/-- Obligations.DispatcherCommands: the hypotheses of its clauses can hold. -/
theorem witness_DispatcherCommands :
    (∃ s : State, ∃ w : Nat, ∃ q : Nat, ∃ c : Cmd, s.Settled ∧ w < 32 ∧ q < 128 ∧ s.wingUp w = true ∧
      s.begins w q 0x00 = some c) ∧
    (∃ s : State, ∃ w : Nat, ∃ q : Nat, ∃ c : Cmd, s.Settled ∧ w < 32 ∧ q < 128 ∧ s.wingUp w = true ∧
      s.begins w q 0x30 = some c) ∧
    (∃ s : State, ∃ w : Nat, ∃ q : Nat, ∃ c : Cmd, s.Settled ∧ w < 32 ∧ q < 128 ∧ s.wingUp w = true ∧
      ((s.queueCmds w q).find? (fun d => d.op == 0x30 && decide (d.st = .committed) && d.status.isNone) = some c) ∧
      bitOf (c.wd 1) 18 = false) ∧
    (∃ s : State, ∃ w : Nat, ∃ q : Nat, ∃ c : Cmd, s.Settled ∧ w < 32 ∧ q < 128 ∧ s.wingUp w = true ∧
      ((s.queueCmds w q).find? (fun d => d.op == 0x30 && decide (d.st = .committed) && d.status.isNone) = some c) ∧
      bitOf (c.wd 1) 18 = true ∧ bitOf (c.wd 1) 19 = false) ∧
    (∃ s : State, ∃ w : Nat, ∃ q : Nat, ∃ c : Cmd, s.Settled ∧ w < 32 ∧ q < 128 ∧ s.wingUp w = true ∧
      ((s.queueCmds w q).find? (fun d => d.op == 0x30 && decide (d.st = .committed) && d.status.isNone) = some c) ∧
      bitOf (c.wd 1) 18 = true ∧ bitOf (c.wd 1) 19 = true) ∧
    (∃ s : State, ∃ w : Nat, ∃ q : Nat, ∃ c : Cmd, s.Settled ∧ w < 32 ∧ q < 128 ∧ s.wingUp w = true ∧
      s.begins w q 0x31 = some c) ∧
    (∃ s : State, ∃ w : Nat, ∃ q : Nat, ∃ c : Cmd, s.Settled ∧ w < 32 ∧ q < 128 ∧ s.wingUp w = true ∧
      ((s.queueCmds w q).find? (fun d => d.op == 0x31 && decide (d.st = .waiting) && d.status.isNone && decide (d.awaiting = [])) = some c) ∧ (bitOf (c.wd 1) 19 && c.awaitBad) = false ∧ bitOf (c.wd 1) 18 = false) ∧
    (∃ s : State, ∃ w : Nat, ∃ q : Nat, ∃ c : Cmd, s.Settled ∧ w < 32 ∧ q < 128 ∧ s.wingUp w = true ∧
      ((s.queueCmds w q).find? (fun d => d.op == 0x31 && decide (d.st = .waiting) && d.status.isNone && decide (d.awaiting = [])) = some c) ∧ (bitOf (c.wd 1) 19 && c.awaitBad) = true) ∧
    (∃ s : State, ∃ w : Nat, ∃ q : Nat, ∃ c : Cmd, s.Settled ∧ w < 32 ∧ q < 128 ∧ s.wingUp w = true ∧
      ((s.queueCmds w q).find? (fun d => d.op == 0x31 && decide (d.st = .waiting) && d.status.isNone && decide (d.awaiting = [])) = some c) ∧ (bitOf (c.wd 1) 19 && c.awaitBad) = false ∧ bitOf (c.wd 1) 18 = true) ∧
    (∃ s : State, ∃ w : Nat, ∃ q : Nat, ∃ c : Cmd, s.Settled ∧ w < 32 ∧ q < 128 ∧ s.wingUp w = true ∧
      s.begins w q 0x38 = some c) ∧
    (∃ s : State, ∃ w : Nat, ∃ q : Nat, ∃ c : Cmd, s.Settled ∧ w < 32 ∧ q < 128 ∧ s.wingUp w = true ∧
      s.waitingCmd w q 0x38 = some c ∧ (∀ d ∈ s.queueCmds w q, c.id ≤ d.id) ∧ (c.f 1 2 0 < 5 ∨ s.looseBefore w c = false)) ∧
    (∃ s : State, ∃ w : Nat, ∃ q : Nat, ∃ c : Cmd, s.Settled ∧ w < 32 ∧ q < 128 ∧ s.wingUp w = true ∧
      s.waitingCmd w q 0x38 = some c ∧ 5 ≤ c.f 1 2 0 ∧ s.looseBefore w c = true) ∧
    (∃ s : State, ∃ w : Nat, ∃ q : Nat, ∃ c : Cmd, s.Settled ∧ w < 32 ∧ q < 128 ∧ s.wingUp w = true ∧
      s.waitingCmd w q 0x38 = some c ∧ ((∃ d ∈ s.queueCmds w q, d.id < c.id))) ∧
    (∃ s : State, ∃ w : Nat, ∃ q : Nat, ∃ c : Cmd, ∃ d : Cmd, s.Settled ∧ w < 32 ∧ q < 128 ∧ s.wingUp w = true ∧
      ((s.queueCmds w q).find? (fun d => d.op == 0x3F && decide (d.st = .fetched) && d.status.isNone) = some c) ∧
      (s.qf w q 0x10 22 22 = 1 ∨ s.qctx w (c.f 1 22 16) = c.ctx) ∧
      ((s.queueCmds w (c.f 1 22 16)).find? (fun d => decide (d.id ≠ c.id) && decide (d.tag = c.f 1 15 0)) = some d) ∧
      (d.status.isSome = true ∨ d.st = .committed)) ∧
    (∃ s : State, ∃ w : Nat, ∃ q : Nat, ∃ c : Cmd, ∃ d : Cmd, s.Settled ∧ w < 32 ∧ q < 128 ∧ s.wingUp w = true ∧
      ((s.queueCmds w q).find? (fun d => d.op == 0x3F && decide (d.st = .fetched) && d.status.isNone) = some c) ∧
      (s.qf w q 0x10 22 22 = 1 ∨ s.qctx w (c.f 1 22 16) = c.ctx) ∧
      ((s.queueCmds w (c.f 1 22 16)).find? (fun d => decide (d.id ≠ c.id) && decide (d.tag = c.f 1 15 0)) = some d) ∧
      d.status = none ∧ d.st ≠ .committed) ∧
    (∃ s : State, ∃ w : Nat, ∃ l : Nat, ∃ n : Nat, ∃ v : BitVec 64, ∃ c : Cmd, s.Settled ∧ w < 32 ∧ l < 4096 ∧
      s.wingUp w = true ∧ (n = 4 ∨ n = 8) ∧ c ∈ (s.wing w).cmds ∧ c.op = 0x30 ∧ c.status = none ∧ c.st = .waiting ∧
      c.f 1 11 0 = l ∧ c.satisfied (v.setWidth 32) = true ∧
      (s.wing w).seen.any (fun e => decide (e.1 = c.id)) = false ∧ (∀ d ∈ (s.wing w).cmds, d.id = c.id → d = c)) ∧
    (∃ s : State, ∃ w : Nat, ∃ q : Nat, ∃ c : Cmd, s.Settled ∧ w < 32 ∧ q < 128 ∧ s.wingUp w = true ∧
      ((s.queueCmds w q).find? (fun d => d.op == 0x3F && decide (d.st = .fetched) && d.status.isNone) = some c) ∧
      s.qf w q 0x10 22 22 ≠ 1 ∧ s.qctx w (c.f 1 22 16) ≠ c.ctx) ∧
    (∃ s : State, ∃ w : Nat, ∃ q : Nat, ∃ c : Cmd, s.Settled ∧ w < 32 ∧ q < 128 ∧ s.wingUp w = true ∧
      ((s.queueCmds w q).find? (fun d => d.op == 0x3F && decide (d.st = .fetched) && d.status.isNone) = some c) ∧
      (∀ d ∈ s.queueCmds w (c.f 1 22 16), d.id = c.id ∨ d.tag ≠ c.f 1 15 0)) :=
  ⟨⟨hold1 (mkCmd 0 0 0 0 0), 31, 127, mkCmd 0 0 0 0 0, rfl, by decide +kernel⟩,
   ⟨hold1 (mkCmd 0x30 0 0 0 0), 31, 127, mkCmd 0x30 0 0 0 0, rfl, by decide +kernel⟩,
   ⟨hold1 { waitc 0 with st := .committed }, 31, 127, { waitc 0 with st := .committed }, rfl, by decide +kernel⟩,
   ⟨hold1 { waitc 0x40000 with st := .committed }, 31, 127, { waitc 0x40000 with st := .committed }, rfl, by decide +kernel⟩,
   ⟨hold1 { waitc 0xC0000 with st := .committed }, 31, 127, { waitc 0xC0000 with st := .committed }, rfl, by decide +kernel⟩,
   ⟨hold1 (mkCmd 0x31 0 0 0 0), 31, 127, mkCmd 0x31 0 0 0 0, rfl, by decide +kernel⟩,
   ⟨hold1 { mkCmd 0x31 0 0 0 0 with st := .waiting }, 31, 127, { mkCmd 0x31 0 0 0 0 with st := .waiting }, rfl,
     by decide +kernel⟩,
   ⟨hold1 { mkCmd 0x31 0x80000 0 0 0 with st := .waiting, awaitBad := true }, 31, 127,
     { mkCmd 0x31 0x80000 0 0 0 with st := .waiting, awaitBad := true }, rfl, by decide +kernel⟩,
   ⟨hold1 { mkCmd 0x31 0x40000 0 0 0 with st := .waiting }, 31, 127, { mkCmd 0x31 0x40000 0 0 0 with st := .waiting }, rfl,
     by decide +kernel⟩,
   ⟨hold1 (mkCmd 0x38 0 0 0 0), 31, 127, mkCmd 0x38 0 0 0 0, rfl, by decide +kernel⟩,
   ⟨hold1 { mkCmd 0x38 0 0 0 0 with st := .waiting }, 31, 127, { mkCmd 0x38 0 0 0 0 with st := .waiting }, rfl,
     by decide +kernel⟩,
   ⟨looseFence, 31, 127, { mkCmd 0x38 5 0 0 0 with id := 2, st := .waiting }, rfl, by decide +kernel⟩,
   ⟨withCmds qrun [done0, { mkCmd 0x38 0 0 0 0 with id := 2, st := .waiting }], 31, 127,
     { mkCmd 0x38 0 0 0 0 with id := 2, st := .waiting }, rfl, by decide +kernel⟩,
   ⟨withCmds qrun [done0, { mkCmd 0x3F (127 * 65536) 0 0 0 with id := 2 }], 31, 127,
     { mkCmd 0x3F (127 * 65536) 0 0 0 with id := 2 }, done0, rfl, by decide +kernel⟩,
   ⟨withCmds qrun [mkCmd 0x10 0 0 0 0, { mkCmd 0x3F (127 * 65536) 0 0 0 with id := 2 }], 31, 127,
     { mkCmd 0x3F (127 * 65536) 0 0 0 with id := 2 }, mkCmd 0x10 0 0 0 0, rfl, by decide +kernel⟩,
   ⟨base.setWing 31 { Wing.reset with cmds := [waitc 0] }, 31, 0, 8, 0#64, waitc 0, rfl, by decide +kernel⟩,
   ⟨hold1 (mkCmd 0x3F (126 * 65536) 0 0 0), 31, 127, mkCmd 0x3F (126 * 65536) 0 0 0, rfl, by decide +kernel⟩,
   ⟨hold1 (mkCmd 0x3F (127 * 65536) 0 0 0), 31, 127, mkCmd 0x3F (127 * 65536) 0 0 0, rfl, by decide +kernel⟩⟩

--

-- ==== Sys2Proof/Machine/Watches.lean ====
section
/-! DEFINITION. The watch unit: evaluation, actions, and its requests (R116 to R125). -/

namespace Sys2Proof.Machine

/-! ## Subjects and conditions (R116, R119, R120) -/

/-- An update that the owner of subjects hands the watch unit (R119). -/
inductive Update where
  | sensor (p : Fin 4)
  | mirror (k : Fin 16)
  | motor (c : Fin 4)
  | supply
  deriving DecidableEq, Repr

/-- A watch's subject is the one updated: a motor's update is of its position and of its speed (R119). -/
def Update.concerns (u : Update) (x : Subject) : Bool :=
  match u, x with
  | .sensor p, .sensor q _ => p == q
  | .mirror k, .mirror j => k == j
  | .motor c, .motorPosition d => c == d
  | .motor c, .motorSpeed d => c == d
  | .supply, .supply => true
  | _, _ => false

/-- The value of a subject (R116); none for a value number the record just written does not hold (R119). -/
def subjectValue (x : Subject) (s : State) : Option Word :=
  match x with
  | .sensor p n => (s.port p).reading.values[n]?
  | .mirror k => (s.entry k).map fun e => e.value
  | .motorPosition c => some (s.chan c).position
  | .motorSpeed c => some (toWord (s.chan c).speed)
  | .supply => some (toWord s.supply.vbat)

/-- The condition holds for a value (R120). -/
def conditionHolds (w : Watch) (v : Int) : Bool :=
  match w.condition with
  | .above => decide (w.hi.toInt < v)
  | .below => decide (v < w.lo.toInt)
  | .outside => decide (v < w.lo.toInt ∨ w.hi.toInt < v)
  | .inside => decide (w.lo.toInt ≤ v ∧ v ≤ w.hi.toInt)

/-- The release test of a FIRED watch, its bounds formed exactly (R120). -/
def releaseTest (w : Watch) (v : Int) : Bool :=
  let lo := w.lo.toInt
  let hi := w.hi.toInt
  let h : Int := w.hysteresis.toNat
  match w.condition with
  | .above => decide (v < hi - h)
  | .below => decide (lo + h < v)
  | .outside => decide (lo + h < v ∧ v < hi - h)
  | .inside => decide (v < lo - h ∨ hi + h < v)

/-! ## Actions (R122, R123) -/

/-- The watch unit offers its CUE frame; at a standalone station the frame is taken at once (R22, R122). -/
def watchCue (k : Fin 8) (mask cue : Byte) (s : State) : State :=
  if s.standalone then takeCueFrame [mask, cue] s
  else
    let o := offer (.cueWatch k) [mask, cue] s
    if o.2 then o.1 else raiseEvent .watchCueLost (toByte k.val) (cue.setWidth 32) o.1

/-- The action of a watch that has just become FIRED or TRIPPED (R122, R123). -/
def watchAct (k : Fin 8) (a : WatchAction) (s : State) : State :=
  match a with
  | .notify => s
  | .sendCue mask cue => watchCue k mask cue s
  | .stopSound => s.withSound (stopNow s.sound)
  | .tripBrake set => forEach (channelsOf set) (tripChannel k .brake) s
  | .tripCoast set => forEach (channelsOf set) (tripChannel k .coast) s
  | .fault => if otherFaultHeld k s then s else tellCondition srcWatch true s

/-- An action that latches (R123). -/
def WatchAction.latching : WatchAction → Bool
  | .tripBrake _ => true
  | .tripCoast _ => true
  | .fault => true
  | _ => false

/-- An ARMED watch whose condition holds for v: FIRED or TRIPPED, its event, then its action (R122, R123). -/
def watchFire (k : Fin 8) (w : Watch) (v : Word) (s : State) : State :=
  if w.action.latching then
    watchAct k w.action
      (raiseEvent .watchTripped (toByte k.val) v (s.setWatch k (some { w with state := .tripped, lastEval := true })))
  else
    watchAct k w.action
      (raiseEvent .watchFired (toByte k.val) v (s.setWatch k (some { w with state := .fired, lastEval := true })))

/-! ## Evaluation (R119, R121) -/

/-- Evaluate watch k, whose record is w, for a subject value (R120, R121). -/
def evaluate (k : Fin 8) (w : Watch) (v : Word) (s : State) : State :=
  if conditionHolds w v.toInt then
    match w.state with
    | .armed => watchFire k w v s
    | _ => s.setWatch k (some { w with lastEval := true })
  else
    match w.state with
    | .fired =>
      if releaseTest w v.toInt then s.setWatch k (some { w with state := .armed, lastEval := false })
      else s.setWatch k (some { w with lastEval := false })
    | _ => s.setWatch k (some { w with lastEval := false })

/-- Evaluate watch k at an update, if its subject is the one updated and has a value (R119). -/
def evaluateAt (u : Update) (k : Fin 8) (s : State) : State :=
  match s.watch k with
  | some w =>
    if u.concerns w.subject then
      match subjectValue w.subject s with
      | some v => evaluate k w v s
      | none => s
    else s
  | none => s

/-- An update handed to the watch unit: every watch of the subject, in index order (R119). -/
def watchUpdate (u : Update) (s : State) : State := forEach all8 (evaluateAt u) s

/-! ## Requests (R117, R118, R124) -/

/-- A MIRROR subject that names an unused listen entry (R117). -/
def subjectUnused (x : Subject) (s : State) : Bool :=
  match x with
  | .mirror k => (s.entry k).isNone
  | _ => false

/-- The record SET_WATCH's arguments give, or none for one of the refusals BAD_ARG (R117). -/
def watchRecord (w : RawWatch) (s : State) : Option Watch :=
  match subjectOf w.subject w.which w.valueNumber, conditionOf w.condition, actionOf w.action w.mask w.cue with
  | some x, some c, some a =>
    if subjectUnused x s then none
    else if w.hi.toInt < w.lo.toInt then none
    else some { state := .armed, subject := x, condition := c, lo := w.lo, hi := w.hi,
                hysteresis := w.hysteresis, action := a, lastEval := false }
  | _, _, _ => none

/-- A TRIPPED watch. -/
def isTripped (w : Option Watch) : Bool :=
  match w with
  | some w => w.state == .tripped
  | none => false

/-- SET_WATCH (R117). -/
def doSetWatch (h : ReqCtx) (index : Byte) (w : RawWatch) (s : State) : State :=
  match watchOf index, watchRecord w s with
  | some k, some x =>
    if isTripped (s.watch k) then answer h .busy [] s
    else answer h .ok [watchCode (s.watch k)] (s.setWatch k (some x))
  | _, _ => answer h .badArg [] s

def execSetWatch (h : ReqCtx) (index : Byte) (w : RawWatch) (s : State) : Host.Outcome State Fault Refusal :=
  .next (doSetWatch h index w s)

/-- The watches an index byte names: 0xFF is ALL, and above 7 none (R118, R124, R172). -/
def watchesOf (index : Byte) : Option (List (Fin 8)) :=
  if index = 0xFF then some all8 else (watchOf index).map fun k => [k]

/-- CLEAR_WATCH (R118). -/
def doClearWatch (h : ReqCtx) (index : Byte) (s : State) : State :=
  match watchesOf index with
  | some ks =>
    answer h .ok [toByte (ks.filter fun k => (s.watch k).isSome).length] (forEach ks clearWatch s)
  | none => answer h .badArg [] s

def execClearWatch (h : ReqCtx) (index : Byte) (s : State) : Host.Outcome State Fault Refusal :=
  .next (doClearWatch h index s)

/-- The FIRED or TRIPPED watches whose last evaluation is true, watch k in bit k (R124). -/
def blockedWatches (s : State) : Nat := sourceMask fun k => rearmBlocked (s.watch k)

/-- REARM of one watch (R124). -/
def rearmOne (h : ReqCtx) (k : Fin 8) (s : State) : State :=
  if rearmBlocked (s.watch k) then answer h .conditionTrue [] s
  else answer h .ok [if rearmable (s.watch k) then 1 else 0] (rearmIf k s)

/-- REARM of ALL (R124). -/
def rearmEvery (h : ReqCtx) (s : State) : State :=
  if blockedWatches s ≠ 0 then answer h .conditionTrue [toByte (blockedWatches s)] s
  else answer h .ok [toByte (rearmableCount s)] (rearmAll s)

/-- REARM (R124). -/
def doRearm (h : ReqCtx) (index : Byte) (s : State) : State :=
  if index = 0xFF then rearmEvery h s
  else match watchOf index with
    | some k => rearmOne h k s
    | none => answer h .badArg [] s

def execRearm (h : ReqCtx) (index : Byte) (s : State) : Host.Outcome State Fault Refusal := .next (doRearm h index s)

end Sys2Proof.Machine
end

Required action >> Only the number is wanted: count the lines of the records that hold the word "watchesOf".

Problem solution >> 2